▶ What you are asked to do: Reproduce nothing but the lines from the one with "theorem loadValue_frame (n" down to the last line of the data below.

▶ Data for the task:
************

/-! ### Frequency Model -/

/-- FMRST restores the identity ramp and clears FROZEN; FMTOT gives the total count in R2, which is in 257..32767;
and their words (41_freq_model.md rules R146, R148). -/
def Obligations.FmrstAndFmtotResults : Prop :=
  encode .fmrst = 0x10000000 ∧ encode .fmtot = 0x13000000 ∧
  ∀ s : State, s.fault = false →
    exec .fmrst s = .next { s with cum := List.range 258, frozen := false, ended := false, fcode := 0 } ∧
    exec .fmtot s = .next { s with r2 := BitVec.ofNat 32 (cumAt s 257), ended := false, fcode := 0 } ∧
    (ModelOk s → 257 ≤ (BitVec.ofNat 32 (cumAt s 257)).toNat ∧ (BitVec.ofNat 32 (cumAt s 257)).toNat ≤ 32767)

/-- FMPROB s gives the symbol's interval and the total from before the update, and counts the symbol once; an s above 256 is a
BadOperand; and the word of FMPROB s (41_freq_model.md rule R144). -/
def Obligations.FmprobResult : Prop :=
  (∀ sym : BitVec 9, encode (.fmprob sym) = 0x11#8 ++ sym.setWidth 24) ∧
  ∀ (s : State) (sym : BitVec 9), s.fault = false → ModelOk s →
    (sym.toNat ≤ 256 →
      ∃ t, exec (.fmprob sym) s = .next t ∧ CountedUp sym.toNat s t ∧
        t = { s with
          r0 := BitVec.ofNat 32 (cumAt s sym.toNat), r1 := BitVec.ofNat 32 (cumAt s (sym.toNat + 1))
          r2 := BitVec.ofNat 32 (cumAt s 257), r3 := BitVec.ofNat 32 sym.toNat
          cum := t.cum, frozen := t.frozen, ended := false, fcode := 0 }) ∧
    (256 < sym.toNat → exec (.fmprob sym) s = .next { s with fault := true, fcode := 5, ended := false })

/-- FMSYM v does what FMPROB does for the symbol whose interval holds v, and for a v at or above the total it records
InvariantViolation and changes nothing else; and the word of FMSYM v (41_freq_model.md rules R143, R145). -/
def Obligations.FmsymResult : Prop :=
  (∀ v : BitVec 24, encode (.fmsym v) = 0x12#8 ++ v) ∧
  ∀ (s : State) (v : BitVec 24), s.fault = false → ModelOk s →
    (v.toNat < cumAt s 257 →
      ∃ (sym : BitVec 9) (t : State), sym.toNat ≤ 256 ∧ cumAt s sym.toNat ≤ v.toNat ∧ v.toNat < cumAt s (sym.toNat + 1) ∧
        exec (.fmsym v) s = .next t ∧ CountedUp sym.toNat s t ∧
        t = { s with
          r0 := BitVec.ofNat 32 (cumAt s sym.toNat), r1 := BitVec.ofNat 32 (cumAt s (sym.toNat + 1))
          r2 := BitVec.ofNat 32 (cumAt s 257), r3 := BitVec.ofNat 32 sym.toNat
          cum := t.cum, frozen := t.frozen, ended := false, fcode := 0 }) ∧
    (cumAt s 257 ≤ v.toNat → exec (.fmsym v) s = .next { s with fault := true, fcode := 3, ended := false })

/-- From a fresh table, after any sequence of updates every symbol's frequency is 1 plus the number of its updates among the first
32510, the total is 257 plus the number of those, and the table is frozen exactly from the 32510th on (41_freq_model.md rule
R149). -/
def Obligations.FrequenciesCountTheUpdates : Prop :=
  ∀ (s : State) (syms : List (BitVec 9)), s.fault = false → s.cum = List.range 258 → s.frozen = false →
    (∀ x ∈ syms, x.toNat ≤ 256) →
    ∃ t, performAll (syms.map .fmprob) s = some t ∧ cumAt t 0 = 0 ∧
      (∀ k ≤ 256, cumAt t (k + 1) =
        cumAt t k + 1 + ((syms.take 32510).filter fun x => decide (x.toNat = k)).length) ∧
      cumAt t 257 = 257 + min syms.length 32510 ∧
      (t.frozen = true ↔ 32510 ≤ syms.length)

/-! ### Arithmetic Coder -/

/-- AEINIT, in every state without a fault, and its word (42_arith_coder.md rule R176). -/
def Obligations.AeinitResult : Prop :=
  encode .aeinit = 0x20000000 ∧
  ∀ s : State, s.fault = false →
    exec .aeinit s =
      .next { s with
        cum := List.range 258, frozen := false, low := 0, high := 131071, value := 0, pending := 0
        acMode := .enc, ended := false, fcode := 0 }

/-- AESYM s: R0 to R3 give the interval from before the update, the table counts the symbol, LOW and HIGH are narrowed to its
sub-interval and renormalized, and the bits of the renormalization are written by bit-plus-follow. PENDING passes its largest value
on no E3 case: that is when PENDING and the E3 cases before the first E1 or E2 together do not, since E1 and E2 clear it
(42_arith_coder.md rules R172, R173, R174, R178). -/
def Obligations.AesymEncodesTheSymbol : Prop :=
  ∀ (s : State) (sym : BitVec 9), BlockInv s → s.fault = false → s.acMode = .enc → s.wOpen = true → sym.toNat ≤ 256 →
    SinkNeverFails s → s.pending.toNat + leadingUnderflows (symbolCases s sym.toNat) ≤ 4294967295 →
    ∃ t, exec (.aesym sym) s = .next t ∧ CountedUp sym.toNat s t ∧
      t.low.toNat = lowAfter (symbolCases s sym.toNat) (narrowedLow s sym.toNat) ∧
      t.high.toNat = highAfter (symbolCases s sym.toNat) (narrowedHigh s sym.toNat) ∧
      t.pending.toNat = (bitPlusFollow (symbolCases s sym.toNat) s.pending.toNat).2 ∧
      Appended s (bitPlusFollow (symbolCases s sym.toNat) s.pending.toNat).1 t ∧
      Renormalized t.low.toNat t.high.toNat ∧
      t = { s with
        r0 := BitVec.ofNat 32 (cumAt s sym.toNat), r1 := BitVec.ofNat 32 (cumAt s (sym.toNat + 1))
        r2 := BitVec.ofNat 32 (cumAt s 257), r3 := BitVec.ofNat 32 sym.toNat
        cum := t.cum, frozen := t.frozen, low := t.low, high := t.high, pending := t.pending
        wBuf := t.wBuf, wAcc := t.wAcc, wNbits := t.wNbits, sink := t.sink, ended := false, fcode := 0 }
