/-! ### In every state -/

/-- What a step leaves in every state: going on it meets `P`, ended by a fault it meets `R`, and it may be stuck. -/
def Leaves {α : Type} (r : Res α) (P : α → State → Prop) (R : State → Prop) : Prop :=
  match r with
  | .ok a s => P a s
  | .raised s => R s
  | .stuck _ => True

theorem Ends.leaves {α : Type} {r : Res α} {P : α → State → Prop} {R : State → Prop} (h : Ends r P R) :
    Leaves r P R := by
  cases r <;> first | exact h | trivial

theorem Leaves.andThen {α β : Type} {r : Res α} {f : α → State → Res β} {P : α → State → Prop} {Q : β → State → Prop}
    {R : State → Prop} (h : Leaves r P R) (hf : ∀ a s, P a s → Leaves (f a s) Q R) : Leaves (andThen r f) Q R := by
  cases r with
  | ok a s => exact hf a s h
  | raised s => exact h
  | stuck e => trivial

theorem Leaves.mono {α : Type} {r : Res α} {P P' : α → State → Prop} {R R' : State → Prop} (h : Leaves r P R)
    (hP : ∀ a s, P a s → P' a s) (hR : ∀ s, R s → R' s) : Leaves r P' R' := by
  cases r with
  | ok a s => exact hP a s h
  | raised s => exact hR s h
  | stuck f => trivial

/-- The coder's write ended in a fault, in any state: the sink's, or a full PENDING (42_arith_coder.md rules R173, R174). -/
def EncFault (s t : State) : Prop :=
  ∃ u k, EncFrame s u ∧ (k = .ioFailureSink ∨ k = .pendingOverflow) ∧ t = recordFault k u

/-- The coder's read ended in a fault, in any state: the source's (42_arith_coder.md rules R175, R180). -/
def DecFault (s t : State) : Prop := ∃ u, DecFrame s u ∧ t = recordFault .ioFailureSource u

theorem EncFault.of_frame {s t u : State} (h : EncFrame s t) (h' : EncFault t u) : EncFault s u := by
  obtain ⟨v, k, hv, hk, e⟩ := h'
  exact ⟨v, k, h.trans hv, hk, e⟩

theorem DecFault.of_frame {s t u : State} (h : DecFrame s t) (h' : DecFault t u) : DecFault s u := by
  obtain ⟨v, hv, e⟩ := h'
  exact ⟨v, h.trans hv, e⟩

theorem SinkFailure.enc {s t : State} (h : SinkFailure s t) : EncFault s t := by
  obtain ⟨u, hu, rfl⟩ := h
  refine ⟨u, _, ?_, .inl rfl, rfl⟩
  unfold WriteFrame at hu
  unfold EncFrame
  rw [hu]

theorem SourceFailure.dec {s t : State} (h : SourceFailure s t) : DecFault s t := by
  obtain ⟨u, hu, rfl⟩ := h
  exact ⟨u, hu.dec, rfl⟩

/-- EncRenorm changes the bounds, PENDING, the write buffer and the sink alone, in every state (42_arith_coder.md rule R174). -/
theorem encRenorm_frame (n : Nat) (s : State) : Leaves (encRenorm n s) (fun _ t => EncFrame s t) (EncFault s) := by
  induction n generalizing s with
  | zero => trivial
  | succ n ih =>
    unfold encRenorm
    have emit : ∀ (b : Bool) (k : Nat),
        Leaves (Machine.andThen (emitBit b s) fun _ s => encRenorm n (scaleBounds k s)) (fun _ t => EncFrame s t)
          (EncFault s) := fun b k =>
      ((emitBit_frame b s).leaves.mono (fun _ _ h => h.1) fun _ h => h.enc).andThen fun _ t ht =>
        (ih _).mono (fun _ _ h => (ht.enc k).trans h) fun _ h => h.of_frame (ht.enc k)
    split
    · exact emit _ _
    · exact emit _ _
    · split
      · exact ⟨s, _, rfl, .inr rfl, rfl⟩
      · have hf : EncFrame s (scaleBounds Config.oneFourth { s with pending := s.pending + 1 }) := rfl
        exact (ih _).mono (fun _ _ h => hf.trans h) fun _ h => h.of_frame hf
    · exact rfl

/-- One step of the decoder's loop changes the bounds, VALUE, the read buffer and the source alone (42_arith_coder.md rule R175). -/
theorem decShift_frame (k : Nat) (s : State) : Leaves (decShift k s) (fun _ t => DecFrame s t) (DecFault s) := by
  have hf : DecFrame s (scaleBounds k { s with value := BitVec.ofNat 17 (s.value.toNat - k) }) := rfl
  refine ((getBitOrFill_frame _).leaves.mono (fun _ _ h => hf.trans h.dec) fun _ h => h.dec.of_frame hf).andThen
    fun _ t ht => ht.trans rfl

/-- DecRenorm changes the bounds, VALUE, the read buffer and the source alone, in every state (42_arith_coder.md rule R175). -/
theorem decRenorm_frame (n : Nat) (s : State) : Leaves (decRenorm n s) (fun _ t => DecFrame s t) (DecFault s) := by
  induction n generalizing s with
  | zero => trivial
  | succ n ih =>
    unfold decRenorm
    have shift : ∀ k, Leaves (Machine.andThen (decShift k s) fun _ s => decRenorm n s) (fun _ t => DecFrame s t)
        (DecFault s) := fun k =>
      (decShift_frame k s).andThen fun _ t ht =>
        (ih t).mono (fun _ _ h => ht.trans h) fun _ h => h.of_frame ht
    split
    · exact shift _
    · exact shift _
    · exact shift _
    · exact rfl

/-- The loading of VALUE changes VALUE, the read buffer and the source alone, in every state (42_arith_coder.md rule R180). -/
theorem loadValue_frame (n : Nat) (s : State) : Leaves (loadValue n s) (fun _ t => DecFrame s t) (DecFault s) := by
  induction n generalizing s with
  | zero => exact rfl
  | succ n ih =>
    unfold loadValue
    refine ((getBitOrFill_frame s).leaves.mono (fun _ _ h => h.dec) fun _ h => h.dec).andThen fun b t ht => ?_
    have hf : DecFrame s { t with value := BitVec.ofNat 17 (2 * t.value.toNat + b) } := ht.trans rfl
    exact (ih _).mono (fun _ _ h => hf.trans h) fun _ h => h.of_frame hf

end Sys2Proof.Machine
end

************

▶ Task solution:
theorem loadValue_frame (n : Nat) (s : State) : Leaves (loadValue n s) (fun _ t => DecFrame s t) (DecFault s) := by
  induction n generalizing s with
  | zero => exact rfl
  | succ n ih =>
    unfold loadValue
    refine ((getBitOrFill_frame s).leaves.mono (fun _ _ h => h.dec) fun _ h => h.dec).andThen fun b t ht => ?_
    have hf : DecFrame s { t with value := BitVec.ofNat 17 (2 * t.value.toNat + b) } := ht.trans rfl
    exact (ih _).mono (fun _ _ h => hf.trans h) fun _ h => h.of_frame hf

end Sys2Proof.Machine
end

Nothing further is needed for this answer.